*Stored data:*
------------------------------------

-- ==== Sys2Proof/Laws/Ops.lean ====
section
/-!
SUPPORT. What each shared operation can do, said once: the commands, the write of CTRL, a write of the window and one
transaction.
-/

namespace Sys2Proof.Machine

/-- A length that fits, and one that does not. -/
theorem State.lenFits_iff (s : State) : s.lenFits = true ↔ s.len.toNat ≤ s.mMax.val := by
  simp [State.lenFits]

/-- Whether LEN fits depends on LEN and M_MAX alone. -/
theorem State.lenFits_congr {s t : State} (hl : t.len = s.len) (hm : t.mMax = s.mMax) : t.lenFits = s.lenFits := by
  simp [State.lenFits, hl, hm]

/-- The operand of ENCODE depends on LEN and PAYLOAD alone. -/
theorem payloadBits_congr {s t : State} (hl : t.len = s.len) (hp : t.pay = s.pay) : payloadBits t = payloadBits s := by
  simp [payloadBits, hl, hp]

theorem execPlan_of_fits {s : State} (h : s.lenFits = true) :
    execPlan s = .next ((s.writeResult s.len.toNat).complete errOk) := by
  simp [execPlan, h]

theorem execPlan_of_not_fits {s : State} (h : s.lenFits = false) : execPlan s = .next (s.complete errPlan) := by
  simp [execPlan, h]

theorem execEncode_of_fits {s : State} (h : s.lenFits = true) :
    execEncode s = .next
      (((s.writeCodeword (hammingEncode (payloadBits s))).writeResult s.len.toNat).complete errOk) := by
  simp [execEncode, h]

theorem execEncode_of_not_fits {s : State} (h : s.lenFits = false) :
    execEncode s = .next (s.complete errPlan) := by
  simp [execEncode, h]

/-- What a command can do: nothing (NOP), fail with PLAN_ERR or CMD_ERR, write RESULT, write CODEWORD and RESULT, or
clear. -/
theorem exec_cases {i : Instr} {s t : State} (h : exec i s = .next t) :
    (i = .nop ∧ t = s) ∨
    ((i = .plan ∨ i = .encode) ∧ s.lenFits = false ∧ t = s.complete errPlan) ∨
    (i = .plan ∧ s.lenFits = true ∧ t = (s.writeResult s.len.toNat).complete errOk) ∨
    (i = .encode ∧ s.lenFits = true ∧
      t = ((s.writeCodeword (hammingEncode (payloadBits s))).writeResult s.len.toNat).complete errOk) ∨
    (i = .clear ∧ t = s.clearData.complete errOk) ∨
    ((∃ c, i = .reserved47 c ∨ i = .reserved8F c) ∧ t = s.complete errCmd) := by
  cases i with
  | nop => simp_all [exec, execNop]
  | plan => cases hf : s.lenFits <;> simp_all [exec, execPlan]
  | encode => cases hf : s.lenFits <;> simp_all [exec, execEncode]
  | clear => simp_all [exec, execClear]
  | reserved47 c => simp_all [exec, execReserved47]
  | reserved8F c => simp_all [exec, execReserved8F]

/-- Every command answers a next state. -/
theorem exec_next (i : Instr) (s : State) : ∃ t, exec i s = .next t := by
  cases i with
  | nop => exact ⟨_, rfl⟩
  | plan => cases hf : s.lenFits <;> simp [exec, execPlan, hf]
  | encode => cases hf : s.lenFits <;> simp [exec, execEncode, hf]
  | clear => exact ⟨_, rfl⟩
  | reserved47 c => exact ⟨_, rfl⟩
  | reserved8F c => exact ⟨_, rfl⟩

/-- Every command leaves M_MAX and everything outside the block alone. -/
theorem exec_frame {i : Instr} {s t : State} (h : exec i s = .next t) : t.mMax = s.mMax ∧ SameWorld s t := by
  rcases exec_cases h with ⟨_, rfl⟩ | ⟨_, _, rfl⟩ | ⟨_, _, rfl⟩ | ⟨_, _, rfl⟩ | ⟨_, rfl⟩ | ⟨_, rfl⟩ <;>
    simp [SameWorld]

/-- Every command but NOP ends as R110 says. -/
theorem exec_completes {i : Instr} {s t : State} (hi : i ≠ .nop) (h : exec i s = .next t) :
    t.busy = false ∧ t.done = true ∧ t.pend = 0#4 := by
  rcases exec_cases h with ⟨rfl, _⟩ | ⟨_, _, rfl⟩ | ⟨_, _, rfl⟩ | ⟨_, _, rfl⟩ | ⟨_, rfl⟩ | ⟨_, rfl⟩
  · exact absurd rfl hi
  all_goals simp

/-- What a write of CTRL can do (R111). -/
theorem ctrlWrite_eq (v : Word) (s : State) :
    ctrlWrite v s =
      if cmdField v = 0#4 then .next s
      else if s.busy then .next s.dropWrite else .next (s.accept (cmdField v)) := by
  unfold ctrlWrite issue
  split
  · rename_i h
    rw [decodeCmd_eq_decodeCode, decodeCode_eq_nop_iff] at h
    simp [h, exec, execNop]
  · rename_i h
    rw [decodeCmd_eq_decodeCode, decodeCode_eq_nop_iff] at h
    rw [if_neg h]

/-- What a defined write can do (R117): nothing, set OVR, accept a command, write LEN, or write a PAYLOAD word. -/
theorem busWrite_cases (off : Offset) (v : Word) (s : State) :
    ∃ t, busWrite off v s = .next t ∧
      (t = s ∨ (s.busy = true ∧ t = s.dropWrite) ∨
        (s.busy = false ∧ cmdField v ≠ 0#4 ∧ t = s.accept (cmdField v)) ∨
        (s.busy = false ∧ t = s.writeLen v) ∨ (s.busy = false ∧ ∃ w, t = s.writePayload w v)) := by
  unfold busWrite
  split
  · rw [ctrlWrite_eq]
    by_cases h0 : cmdField v = 0#4
    · exact ⟨s, by simp [h0], .inl rfl⟩
    · cases hb : s.busy
      · exact ⟨_, by simp [h0], .inr (.inr (.inl ⟨rfl, h0, rfl⟩))⟩
      · exact ⟨_, by simp [h0], .inr (.inl ⟨rfl, rfl⟩)⟩
  · cases hb : s.busy
    · exact ⟨_, rfl, .inr (.inr (.inr (.inl ⟨rfl, rfl⟩)))⟩
    · exact ⟨_, rfl, .inr (.inl ⟨rfl, rfl⟩)⟩
  · rename_i w _
    cases hb : s.busy
    · exact ⟨_, rfl, .inr (.inr (.inr (.inr ⟨rfl, w, rfl⟩)))⟩
    · exact ⟨_, rfl, .inr (.inl ⟨rfl, rfl⟩)⟩
  all_goals exact ⟨s, rfl, .inl rfl⟩

/-- A read leaves the block as it was (R45). -/
theorem afterRead_sameBlock (off : Offset) (s : State) : SameBlock s (afterRead off s) := by
  unfold afterRead
  split <;> simp [SameBlock, SameData, SameFlags]

/-- What one transaction can do: a defined read or write goes on, an undefined one is a bus error (R42). -/
theorem busAccess_read (k : Nat) (off : Offset) (size : Nat) (s : State) :
    busAccess k (.read off size) s =
      if accessDefined off size then .next ((afterRead off s).observe k (.data (busReadData off s)))
      else .fault (.busError (.read off size) (some (Config.draw32 s.draws))) := rfl

theorem busAccess_write (k : Nat) (off : Offset) (size : Nat) (v : Word) (s : State) :
    busAccess k (.write off size v) s =
      if accessDefined off size then afterNext (busWrite off v s) (State.observe k .ack)
      else .fault (.busError (.write off size v) none) := rfl

@[simp] theorem afterNext_next (s : State) (f : State → State) : afterNext (.next s) f = .next (f s) := rfl

end Sys2Proof.Machine
end

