/-- The ENGINE's turn in an idle block changes nothing (R118). -/
theorem engineTurn_of_idle {s : State} (h : s.busy = false) : engineTurn s = .next s := by
  rw [engineTurn, h]
  rfl

/-- A write to the window never ends a command. -/
theorem busy_of_busWrite {off : Offset} {v : Word} {s t : State} (hb : s.busy = true)
    (h : busWrite off v s = .next t) : t.busy = true := by
  rcases busWrite_of_busy hb h with rfl | rfl
  · exact hb
  · exact hb

/-- Settles O36: the ENGINE's step ends the command it performs, and of the other events only reset does. -/
theorem engineStepIsEnabledExactlyWhenBusy : Obligations.EngineStepIsEnabledExactlyWhenBusy := by
  refine ⟨fun s he hp => ?performed, fun s => engineTurn_of_idle, fun s t h hs ht => ?ended⟩
  case performed =>
    obtain ⟨t, hexec⟩ := exec_next (decodeCode s.pend) (s.withTurns s.turns.tail)
    exact ⟨t, (step_of_engineIsNext he hp).trans hexec, hexec,
      exec_completes (mt (decodeCode_eq_nop_iff _).1 hp) hexec⟩
  case ended =>
    rcases step_next_cases h with ⟨ts, hts, -⟩ | ⟨he, -⟩ | ⟨k, off, v, ls, ts, u, -, -, hu, rfl⟩ | ⟨-, ⟨hbusy, -⟩, -⟩
    · exact .inr ⟨ts, hts⟩
    · exact .inl he
    · rw [State.observe_busy, busy_of_busWrite (s := s.took k ls ts) hs hu] at ht
      exact Bool.noConfusion ht
    · rw [hbusy, hs] at ht
      exact Bool.noConfusion ht

/-- Settles O39: reset is one event, and BUSY rises in a step only when a command is accepted. -/
theorem resetAbandonsThePendingCommand : Obligations.ResetAbandonsThePendingCommand := by
  refine ⟨fun s ts hturns => ?reset, fun s t h hs ht => ?raised⟩
  case reset =>
    exact ⟨_, step_reset hturns, resetAt_sameBlock_resetBlock (s.withTurns ts), rfl, rfl, rfl, rfl, rfl⟩
  case raised =>
    rcases step_next_cases h with ⟨ts, -, rfl⟩ | ⟨⟨hb, -⟩, -⟩ | ⟨k, off, v, ls, ts, -, ho, -⟩ | ⟨-, ⟨hbusy, -⟩, -⟩
    · exact Bool.noConfusion ht
    · exact absurd hb (by simp [hs])
    · refine ⟨k, _, ls, ts, ho, ?_⟩
      by_contra haccepts
      have hdropped : ¬ IsDropped s (.write off 4 v) := fun ⟨_, _, _, hb, _⟩ => by simp [hs] at hb
      rw [step_offers_access ho] at h
      obtain ⟨hbusy, -⟩ := busAccess_sameFlags (s := s.took k ls ts) haccepts hdropped h
      exact Bool.noConfusion (ht.symm.trans (hbusy.trans hs))
    · exact Bool.noConfusion (ht.symm.trans (hbusy.trans hs))

/-- Settles O41: the cases of `step_next_cases`, and the two turns in which nothing is offered. -/
theorem onlyTheThreeEventsChangeTheBlock : Obligations.OnlyTheThreeEventsChangeTheBlock := by
  refine ⟨fun s t h hchange => ?changed, fun s hb hturns => ?unscheduled, fun s k ts => step_host_of_ended⟩
  case changed =>
    rcases step_next_cases h with ⟨ts, hts, -⟩ | ⟨he, -⟩ | ⟨k, off, v, ls, ts, -, ho, -⟩ | hsame
    · exact .inl ⟨ts, hts⟩
    · exact .inr (.inl he)
    · exact .inr (.inr ⟨k, off, v, ls, ts, ho⟩)
    · exact absurd hsame hchange
  case unscheduled => rw [step_unscheduled hturns, engineTurn_of_idle hb]
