/-- R86: read and write of `M0..M15`, whatever `FAULT` is; nothing else changes. MDCOMP, MDINIT and
DGLATCH clear none of them (SRESET does, R163). -/
def Obligations.MessageRegisterAccess : Prop :=
  (∀ (s t : State) (i : Instr), i = .mdcomp ∨ i = .mdinit ∨ i = .dglatch →
    exec i s = .next t → t.blk.m = s.blk.m) ∧
  ∀ (s : State) (j : Fin 16) (v : Word),
    exec (.rd (BitVec.ofNat 8 (0x40 + 4 * j.val))) s = answers s s.blk (.okay s.blk.m[j]) ∧
    exec (.wr (BitVec.ofNat 8 (0x40 + 4 * j.val)) v) s =
      answers s { s.blk with m := s.blk.m.set j v } (.okay 0#32)

/-- R87: the words read from `STATUS`, `DGLEN` and `ID`, and the fields of `STATUS` (R18) with the
reserved bits 0 (R69). -/
def Obligations.StatusWordRead : Prop :=
  ∀ s : State, ∃ v : Word, exec (.rd 0x04#8) s = answers s s.blk (.okay v) ∧
    v.toNat = s.blk.info.toNat * 2 ^ 16 + s.blk.cause.toNat * 2 ^ 8 +
      (if s.blk.dlen.toNat = 16 then 4 else 0) + (if s.blk.fpvalid then 2 else 0) +
      (if s.blk.fault then 1 else 0) ∧
    (∃ n : Word, exec (.rd 0x08#8) s = answers s s.blk (.okay n) ∧ n.toNat = s.blk.dlen.toNat) ∧
    exec (.rd 0x80#8) s = answers s s.blk (.okay 0x4D443501#32)

/-- R88: the word read from `DGWj` is bytes `4j` to `4j+3` of the buffer, low byte first. -/
def Obligations.DigestWordRead : Prop :=
  ∀ (s : State) (j : Fin 4), ∃ v : Word,
    exec (.rd (BitVec.ofNat 8 (0x20 + 4 * j.val))) s = answers s s.blk (.okay v) ∧
    v.toNat = s.blk.dg[4 * j.val + 3].toNat * 2 ^ 24 + s.blk.dg[4 * j.val + 2].toNat * 2 ^ 16 +
      s.blk.dg[4 * j.val + 1].toNat * 2 ^ 8 + s.blk.dg[4 * j.val].toNat

/-- R89, R90: the words read from `RNIB`, `PK`, `FP0` and `FP1`, whatever `FPVALID` is. -/
def Obligations.ResultRegisterRead : Prop :=
  ∀ s : State, ∃ a b c d : Word,
    exec (.rd 0x30#8) s = answers s s.blk (.okay a) ∧ a.toNat = s.blk.rnib.toNat ∧
    exec (.rd 0x34#8) s = answers s s.blk (.okay b) ∧ b.toNat = s.blk.pk.toNat ∧
    exec (.rd 0x38#8) s = answers s s.blk (.okay c) ∧
    c.toNat = s.blk.fpc[3].toNat * 2 ^ 24 + s.blk.fpc[2].toNat * 2 ^ 16 +
      s.blk.fpc[1].toNat * 2 ^ 8 + s.blk.fpc[0].toNat ∧
    exec (.rd 0x3C#8) s = answers s s.blk (.okay d) ∧ d.toNat = s.blk.fpc[4].toNat

/-- R47: a read of any address changes nothing, and repeated it returns the same response. -/
def Obligations.ReadsHaveNoSideEffect : Prop :=
  ∀ (s : State) (addr : Addr), ∃ r : Response,
    exec (.rd addr) s = answers s s.blk r ∧
    exec (.rd addr) (afterAnswer s s.blk r) = answers (afterAnswer s s.blk r) s.blk r

/-- R81, R82, R83: misaligned, unmapped and wrong-direction transactions answer AccessError and change
nothing. -/
def Obligations.BadAccessesAreRefused : Prop :=
  ∀ (s : State) (addr : Addr) (v : Word),
    (addr.toNat % 4 ≠ 0 →
      exec (.rd addr) s = answers s s.blk (.error .accessError) ∧
      exec (.wr addr v) s = answers s s.blk (.error .accessError)) ∧
    (addr.toNat % 4 = 0 → 0x84 ≤ addr.toNat →
      exec (.rd addr) s = answers s s.blk (.error .accessError) ∧
      exec (.wr addr v) s = answers s s.blk (.error .accessError)) ∧
    (addr.toNat ∈ [0x00, 0x0C] →
      exec (.rd addr) s = answers s s.blk (.error .accessError)) ∧
    (addr.toNat ∈ [0x04, 0x08, 0x20, 0x24, 0x28, 0x2C, 0x30, 0x34, 0x38, 0x3C, 0x80] →
      exec (.wr addr v) s = answers s s.blk (.error .accessError))

/-- R124: a write to `DGPUSH`, whatever `FAULT` is: refused when any of bits 31:8 is set; else the byte
goes to cell `DLEN` while there is one, `DLEN` counts up to 255, `FPVALID` is cleared, and nothing else
changes. -/
def Obligations.PushStoresCountsAndInvalidates : Prop :=
  ∀ (s : State) (v : Word),
    (256 ≤ v.toNat → exec (.wr 0x0C#8 v) s = answers s s.blk (.error .accessError)) ∧
    (v.toNat < 256 → ∃ (dg : Vector Byte 16) (dlen : Byte),
      exec (.wr 0x0C#8 v) s =
        answers s { s.blk with dg := dg, dlen := dlen, fpvalid := false } (.okay 0#32) ∧
      dlen.toNat = min (s.blk.dlen.toNat + 1) 255 ∧
      ∀ j : Fin 16, dg[j].toNat = if s.blk.dlen.toNat = j.val then v.toNat else s.blk.dg[j].toNat)

/-- R66, R72: writing a command's word to `CMD` is the command. -/
def Obligations.CmdWriteRunsCommand : Prop :=
  ∀ (s : State) (op : Opcode), exec (.wr 0x00#8 op.word) s = exec op.instr s

/-- R68, R194, R200: with no fault latched, a word that is no command raises IllegalCommand with
`INFO = wdata[7:0]`. -/
def Obligations.IllegalWordRaisesFault : Prop :=
  ∀ (s : State) (w : Word), s.blk.fault = false → 7 < w.toNat →
    exec (.wr 0x00#8 w) s =
      answers s
        { s.blk with fault := true, cause := 3#4, info := BitVec.ofNat 8 (w.toNat % 256) }
        (.error (.fault .illegalCommand))

/-- R203: while `FAULT = 1` a write to `CMD` of any word but CLRF and SRESET is refused and changes
nothing; every transaction to another address does what it does with any other value of `FAULT`, but for
what `STATUS` reads. -/
def Obligations.LockoutRefusesCommandsOnly : Prop :=
  (∀ (s : State) (w : Word), s.blk.fault = true → w.toNat ≠ 6 → w.toNat ≠ 7 →
    exec (.wr 0x00#8 w) s = answers s s.blk (.error .faultLocked)) ∧
  (∀ (s : State) (addr : Addr) (v : Word) (f : Bool), addr.toNat ≠ 0 → ∃ (b : Block) (r : Response),
    exec (.wr addr v) s = answers s b r ∧
    exec (.wr addr v) { s with blk := { s.blk with fault := f } } =
      answers s { b with fault := f } r) ∧
  (∀ (s : State) (addr : Addr) (f : Bool), addr.toNat ≠ 4 → ∃ r : Response,
    exec (.rd addr) s = answers s s.blk r ∧
    exec (.rd addr) { s with blk := { s.blk with fault := f } } =
      answers s { s.blk with fault := f } r)

/-! ### Commands -/

/-- R160: NOP, and its refusal under lockout. -/
def Obligations.NopAnswersOkayOnly : Prop :=
  ∀ s : State,
    (s.blk.fault = false → exec .nop s = answers s s.blk (.okay 0#32)) ∧
    (s.blk.fault = true → exec .nop s = answers s s.blk (.error .faultLocked))

/-- R101, R102: MDINIT, and its refusal under lockout. -/
def Obligations.MdinitLoadsInitialValue : Prop :=
  ∀ s : State,
    (s.blk.fault = false →
      exec .mdinit s =
        answers s
          { s.blk with h := #v[0x67452301#32, 0xEFCDAB89#32, 0x98BADCFE#32, 0x10325476#32] }
          (.okay 0#32)) ∧
    (s.blk.fault = true → exec .mdinit s = answers s s.blk (.error .faultLocked))
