theorem status_toNat (b : Block) : b.status.toNat =
    b.info.toNat * 2 ^ 16 + b.cause.toNat * 2 ^ 8 + (if b.dlen.toNat = 16 then 4 else 0) +
      (if b.fpvalid then 2 else 0) + (if b.fault then 1 else 0) := by
  rw [status_toNat_fields]
  simp only [flagWord_toNat, dgFull_iff]
  split_ifs <;> omega

/-! ### The lockout and the message block (R86, R203) -/

/-- What a command keeps, it keeps behind the lockout. -/
theorem unlessLocked_keeps {α : Type} (field : Block → α) {b : Block} {f : Block → Answer}
    (hf : field (f b).1 = field b) : field (b.unlessLocked f).1 = field b := by
  rcases unlessLocked_cases b f with ⟨-, h⟩ | ⟨-, h⟩ <;> rw [h]
  exact hf

end Sys2Proof.Machine

namespace Sys2Proof.BusAccessProofs

open Sys2Proof.Machine Sys2Proof.Safety

/-- Settles O9: `exec` of the decoded T word is R80's function on its fields. -/
theorem stepRefinesTransact : Obligations.StepRefinesTransact :=
  fun _ _ _ hp => step_transaction hp

/-- Settles O12, by induction on the number of steps. -/
theorem noRunStops : Obligations.NoRunStops := safeFor

/-- Settles O15: the fields of `STATUS` do not overlap. -/
theorem statusWordRead : Obligations.StatusWordRead := fun s =>
  ⟨s.blk.status, exec_rd_address (r := .status) rfl, status_toNat s.blk,
    ⟨s.blk.dlen.setWidth 32, exec_rd_address (r := .dglen) rfl,
      BitVec.toNat_setWidth_of_le (by decide)⟩,
    exec_rd_address (r := .id) rfl⟩

/-- Settles O16, from the number of a word of four bytes. -/
theorem digestWordRead : Obligations.DigestWordRead := by
  intro s j
  rw [ofNat_eq_address_dgw]
  exact ⟨s.blk.digestWord j, exec_rd_address rfl, wordOfBytes_toNat _ _ _ _⟩

/-- Settles O17: no read asks for `FPVALID`, and extending with zeros keeps the number. -/
theorem resultRegisterRead : Obligations.ResultRegisterRead := fun s =>
  ⟨s.blk.rnib.setWidth 32, s.blk.pk.setWidth 32,
    wordOfBytes s.blk.fpc[0] s.blk.fpc[1] s.blk.fpc[2] s.blk.fpc[3], s.blk.fpc[4].setWidth 32,
    exec_rd_address (r := .rnib) rfl, BitVec.toNat_setWidth_of_le (by decide),
    exec_rd_address (r := .pk) rfl, BitVec.toNat_setWidth_of_le (by decide),
    exec_rd_address (r := .fp0) rfl, wordOfBytes_toNat _ _ _ _,
    exec_rd_address (r := .fp1) rfl, BitVec.toNat_setWidth_of_le (by decide)⟩

/-- Settles O19: the address names no register, or one without that direction. -/
theorem badAccessesAreRefused : Obligations.BadAccessesAreRefused := by
  intro s addr v
  refine ⟨fun hmis => ?_, fun _ hpast => ?_, fun hmem => ?_, fun hmem => ?_⟩
  · exact exec_unnamed ((regAt_eq_none_iff addr).mpr (.inl hmis)) v s
  · exact exec_unnamed ((regAt_eq_none_iff addr).mpr (.inr (by omega))) v s
  · obtain ⟨r, hr, rfl⟩ := exists_address_of_mem (rs := writeOnlyRegs) hmem
    exact exec_rd_address_refused ((read_eq_none_iff s.blk r).mpr hr)
  · obtain ⟨r, hr, rfl⟩ := exists_address_of_mem (rs := readOnlyRegs) hmem
    rw [exec_wr_address, writeReg_of_readOnly _ _ _ hr]
    rfl

/-- Settles O11, by cases on the next input. -/
theorem everyTransactionIsAnsweredOnce : Obligations.EveryTransactionIsAnsweredOnce := by
  intro s
  rcases hp : s.pending with _ | ⟨w | _, rest⟩
  · exact ⟨s, step_idle hp, hp, nofun, fun _ => rfl⟩
  · exact ⟨_, step_transaction hp, rfl, fun _ _ => ⟨_, rfl⟩, fun hno => absurd rfl (hno w)⟩
  · exact ⟨_, step_hardwareReset hp, rfl, nofun, fun _ => rfl⟩

/-- Settles O13: neither access asks for `FAULT`. -/
theorem chainingRegisterAccess : Obligations.ChainingRegisterAccess := by
  intro s j v
  rw [ofNat_eq_address_h]
  exact ⟨exec_rd_address rfl, exec_wr_address (.h j) v s⟩

/-- Settles O14: the accesses as for `H`, and none of the three commands writes `M`, locked out or not. -/
theorem messageRegisterAccess : Obligations.MessageRegisterAccess := by
  refine ⟨fun s t i hi ht => ?_, fun s j v => ?_⟩
  · rcases hi with rfl | rfl | rfl <;> cases ht
    · exact unlessLocked_keeps Block.m (mdcomp_m s.blk)
    · exact unlessLocked_keeps Block.m (mdinit_m s.blk)
    · exact unlessLocked_keeps Block.m (dglatch_m s.blk)
  · rw [ofNat_eq_address_m]
    exact ⟨exec_rd_address rfl, exec_wr_address (.m j) v s⟩

end Sys2Proof.BusAccessProofs

/-! MD5: the commands MDINIT and MDCOMP behind the lockout, the rotation, and the 64 steps group by group
(spec/41_md5.md). -/

namespace Sys2Proof.Machine

open Sys2Proof.Safety

/-! ### A command, locked out and not (R203) -/

theorem exec_instr_of_fault {op : Opcode} (h6 : op ≠ .clrf) (h7 : op ≠ .sreset) {s : State}
    (hf : s.blk.fault = true) : exec op.instr s = answers s s.blk (.error .faultLocked) := by
  rw [exec_instr h6 h7, unlessLocked_of_fault _ hf]
  rfl

theorem exec_instr_of_clear {op : Opcode} (h6 : op ≠ .clrf) (h7 : op ≠ .sreset) {s : State}
    (hf : s.blk.fault = false) :
    exec op.instr s = .next (s.complete (runCommand Config.packTail op s.blk)) := by
  rw [exec_instr h6 h7, unlessLocked_of_clear _ hf]

theorem exec_mdcomp_of_fault {s : State} (hf : s.blk.fault = true) :
    exec .mdcomp s = answers s s.blk (.error .faultLocked) :=
  exec_instr_of_fault (op := .mdcomp) nofun nofun hf

theorem exec_mdcomp_of_clear {s : State} (hf : s.blk.fault = false) :
    exec .mdcomp s =
      answers s { s.blk with h := compress s.blk.h s.blk.m } (.okay 0#32) :=
  exec_instr_of_clear (op := .mdcomp) nofun nofun hf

------------------------------------

*Task directions:*
Print, without alteration, only the lines above between the one holding "(.inl hmis)) v s" and the one holding "rcases hp : s.pending", inclusive.

*Response to this exercise:*
  · exact exec_unnamed ((regAt_eq_none_iff addr).mpr (.inl hmis)) v s
  · exact exec_unnamed ((regAt_eq_none_iff addr).mpr (.inr (by omega))) v s
  · obtain ⟨r, hr, rfl⟩ := exists_address_of_mem (rs := writeOnlyRegs) hmem
    exact exec_rd_address_refused ((read_eq_none_iff s.blk r).mpr hr)
  · obtain ⟨r, hr, rfl⟩ := exists_address_of_mem (rs := readOnlyRegs) hmem
    rw [exec_wr_address, writeReg_of_readOnly _ _ _ hr]
    rfl

/-- Settles O11, by cases on the next input. -/
theorem everyTransactionIsAnsweredOnce : Obligations.EveryTransactionIsAnsweredOnce := by
  intro s
  rcases hp : s.pending with _ | ⟨w | _, rest⟩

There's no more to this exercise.